Segundo Flávia Lefèvre, advogada da Proteste, o principal ponto da ação é que o modelo em que o serviço é prestado impede qualquer meta de universalização, pois as empresas não vão prestar o serviço onde não houver perspectiva de lucro. “Pedimos a nulidade dos contratos porque entendemos que a internet é um serviço essencial e como tal não pode ser prestado exclusivamente em regime privado, como determina a Lei Geral das Telecomunicações”, afirmou.

Caso a Justiça não considere este entendimento, a Proteste reivindica que seja declarada pública toda a infraestrutura desenvolvida para prestação do serviço de banda larga popular. “Assim, outras empresas poderão requisitar a permissão de uso da infraestrutura e ela não será propriedade de uma empresa específica. Além disso, o preço de locação das redes seria regulado pela Agência Nacional de Telecomunicações, possibilitando maior concorrência na prestação do serviço de banda larga”, explicou.

Além disso, Flávia afirmou que são muitas as irregularidades na concessão do serviço. “Não há incentivo ou determinação para realização de investimentos em áreas com pouca infraestrutura, por exemplo”. Para ela, a possibilidade de prestar o serviço por telefonia móvel, que em sua maior parte ainda usa tecnologia 2G e é quase universal nos celulares, permite que se considere o serviço prestado e isenta a demanda de investimento. “Inclusive, é nesses locais que as empresas não têm interesse de investir que o governo devia agir na prestação do serviço”, avaliou.

A franquia de acesso, que limita a 500 megabytes de download o quanto a pessoa pode utilizar o serviço mensalmente, também é considerada impeditiva pela advogada. “A velocidade de conexão fica muito baixa após o consumo da franquia. Mesmo que as empresas não possam cortar o sinal, não é possível fazer muita coisa após a redução”, avalia.

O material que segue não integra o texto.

-- ==== Sys2Proof/Tests/Slice0.lean ====
section
/-!
SUPPORT. Tests/Slice0.lean: the smoke test of WellFormed; single steps whose results are worked examples of the spec; and for every
obligation with hypotheses, states and operands that meet them.
-/

set_option maxRecDepth 10000
set_option Elab.async false
set_option linter.unusedVariables false

/-- Several fields put in turn. -/
def Sys2Proof.Machine.State.puts (s : State) (l : List (Field × Nat)) : State := l.foldl (fun t e => t.put e.1 e.2) s

namespace Sys2Proof.Tests

open Sys2Proof Sys2Proof.Machine Sys2Proof.Claims

/-- A block with its first words, the channel word and the check words. -/
def goodBlock : List Word :=
  let w : Nat → Word := fun i => if i = 0 then 0x53585653 else if i = 1 then 1 else if i = 2 then 100 + 50 * 65536 else if i = 20 then 3
    else if i = 64 then 0x45585653 else if i = 65 then 1 else 0
  let l := (List.range 128).map w
  let l1 := l.set 63 (BitVec.ofNat 32 (sectionCrc l 0))
  l1.set 127 (BitVec.ofNat 32 (sectionCrc l1 64))

/-- The module as reset leaves it, with its supply valid and both domains running. -/
def on0 : State := { State.reset with boot := { State.reset.boot with powered := true, legalRuns := true, appRuns := true } }

/-- A late instant: times since an event count from an `angle.now` of 0 in the small states. -/
def late16 (s : State) : State := { s with angle := { s.angle with now := 2 ^ 31 } }

/-- A cold start. -/
def z0 : ColdCheck := ⟨0⟩
/-- S1 finds the contacts at rest and the signing engine good. -/
def c1 : S1Check := ⟨false, false, true, false⟩
/-- A Llyn frame from the master to address 1. -/
def f0 : LlynFrame := ⟨1, 0, 0, 0, 0, 0⟩
/-- A Llyn frame from the master to every address. -/
def fAll : LlynFrame := ⟨63, 0, 0, 0, 0, 0⟩
/-- A Llyn frame from address 1 to the master. -/
def fUp : LlynFrame := ⟨0, 1, 0, 0, 0, 0⟩

/-- Flash with the TOTAL field of bank Spring's manifest 0: a manifest without bytes. -/
def noManifest : List Host.Cell := (List.range 4).map fun k => (bankBase 0 + 216 + k, 0)
/-- Flash cells that hold the bytes from an address on. -/
def cellsFrom : Nat → List Byte → List Host.Cell
  | _, [] => []
  | a, b :: l => (a, b) :: cellsFrom (a + 1) l
/-- The bytes of that block. -/
def blockBytes : List Byte := goodBlock.flatMap fun w => toBytes 4 w.toNat
/-- The SHA-256 digest of those bytes, as a number whose lowest byte is the first. -/
def blockDigest : Nat := 40414905870427596580496174309178639072438961204130334276677682465536600889585
/-- A manifest of 288 bytes whose one application entry is a safety parameter block. -/
def blockManifest : List Host.Cell :=
  cellsFrom 208 [0, 0, 0, 0, 0, 1, 0, 0, 32, 1, 0, 0, 0, 0, 0, 0, 4, 0, 0, 0, 0, 0, 0, 0, 0, 2, 0, 0, 0, 0, 0xC8, 0x0B] ++ cellsFrom 240 (toBytes 48 (blockDigest * 2 ^ 64))
/-- At the end of S1, with that manifest and that block in the flash die. -/
def blockBank : State := { on0.puts [(F.BOOT_STAT_STAGE, 1)] with flash := blockManifest ++ cellsFrom 0xBC80000 blockBytes }
/-- The entry of the block. -/
def blockEntry : PartEntry := ⟨4, 0, 0, 0, 512, 0xBC80000, 0, blockDigest, List.replicate 4 (0, 0), 0⟩
/-- Flash with an application image of one line and its tag under the key of sixteen zero bytes. -/
def imageFlash : List Host.Cell :=
  (List.range 16).map (fun k => (0x100000 + k, 0)) ++ (List.range 4).map fun k => (0x9700000 + k,
    byteOf (lineTag (List.replicate 16 0) 0 (List.replicate 16 0)) k)
/-- Flash with a TOTAL field of 256, no application entry, and otherwise erased. -/
def bareManifest : List Host.Cell :=
  [(bankBase 0 + 213, 0), (bankBase 0 + 216, 0), (bankBase 0 + 217, 1), (bankBase 0 + 218, 0), (bankBase 0 + 219, 0)]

O Ministério das Comunicações admite a redução da velocidade e informa que ela varia de acordo com a empresa. Flávia afirma que em alguns casos a redução pode chegar a 128 kilobytes por segundo, quando o serviço inicial é de 1 megabyte por segundo, uma redução superior a 85% da velocidade contratada.

“A possibilidade de reduzir a velocidade de acesso também contribui para que não se faça investimento, porque não há preocupação em garantir bom acesso o tempo todo”, complementa Flávia.

Outros problemas pontuados pela associação foram apontados na reportagem da RBA: venda casada — quando se exige a contratação de um serviço para adquirir outro —, condições para assinatura diferentes da exigida pelo ministério e oferta do serviço somente por um canal de relacionamento da empresa, dificultando o acesso a ele. “Na proposição da ação considerávamos que muitas das coisas percebidas pela reportagem aconteceriam. Foi questão de tempo para comprová-las”, afirmou Flávia.

“O que mais preocupa é a discrepância entre o decreto que criou o programa e o que vem sendo executado”, pontua Flávia. Como exemplo ela cita a falta de participação da Telebrás, estatal das comunicações que devia prestar o serviço em áreas de pouco interesse comercial, no desenvolvimento do PNBL. “O plano original atribuía um papel muito relevante para a Telebrás. Devia ser realizado um investimento de R$ 1 bilhão por ano na estatal. Mas, de 2010 até hoje, não foram investidos R$ 500 milhões”, afirma.

Na terça-feira, o programa Clique e Ligue, da TVT, tratou dos problemas encontrados no PNBL pela reportagem da RBA. A produtora Camila Mattos tentou contratar o serviço com as operadoras Oi e Vivo, encontrando os mesmos problemas relatados anteriormente e também não conseguindo efetuar a compra do plano.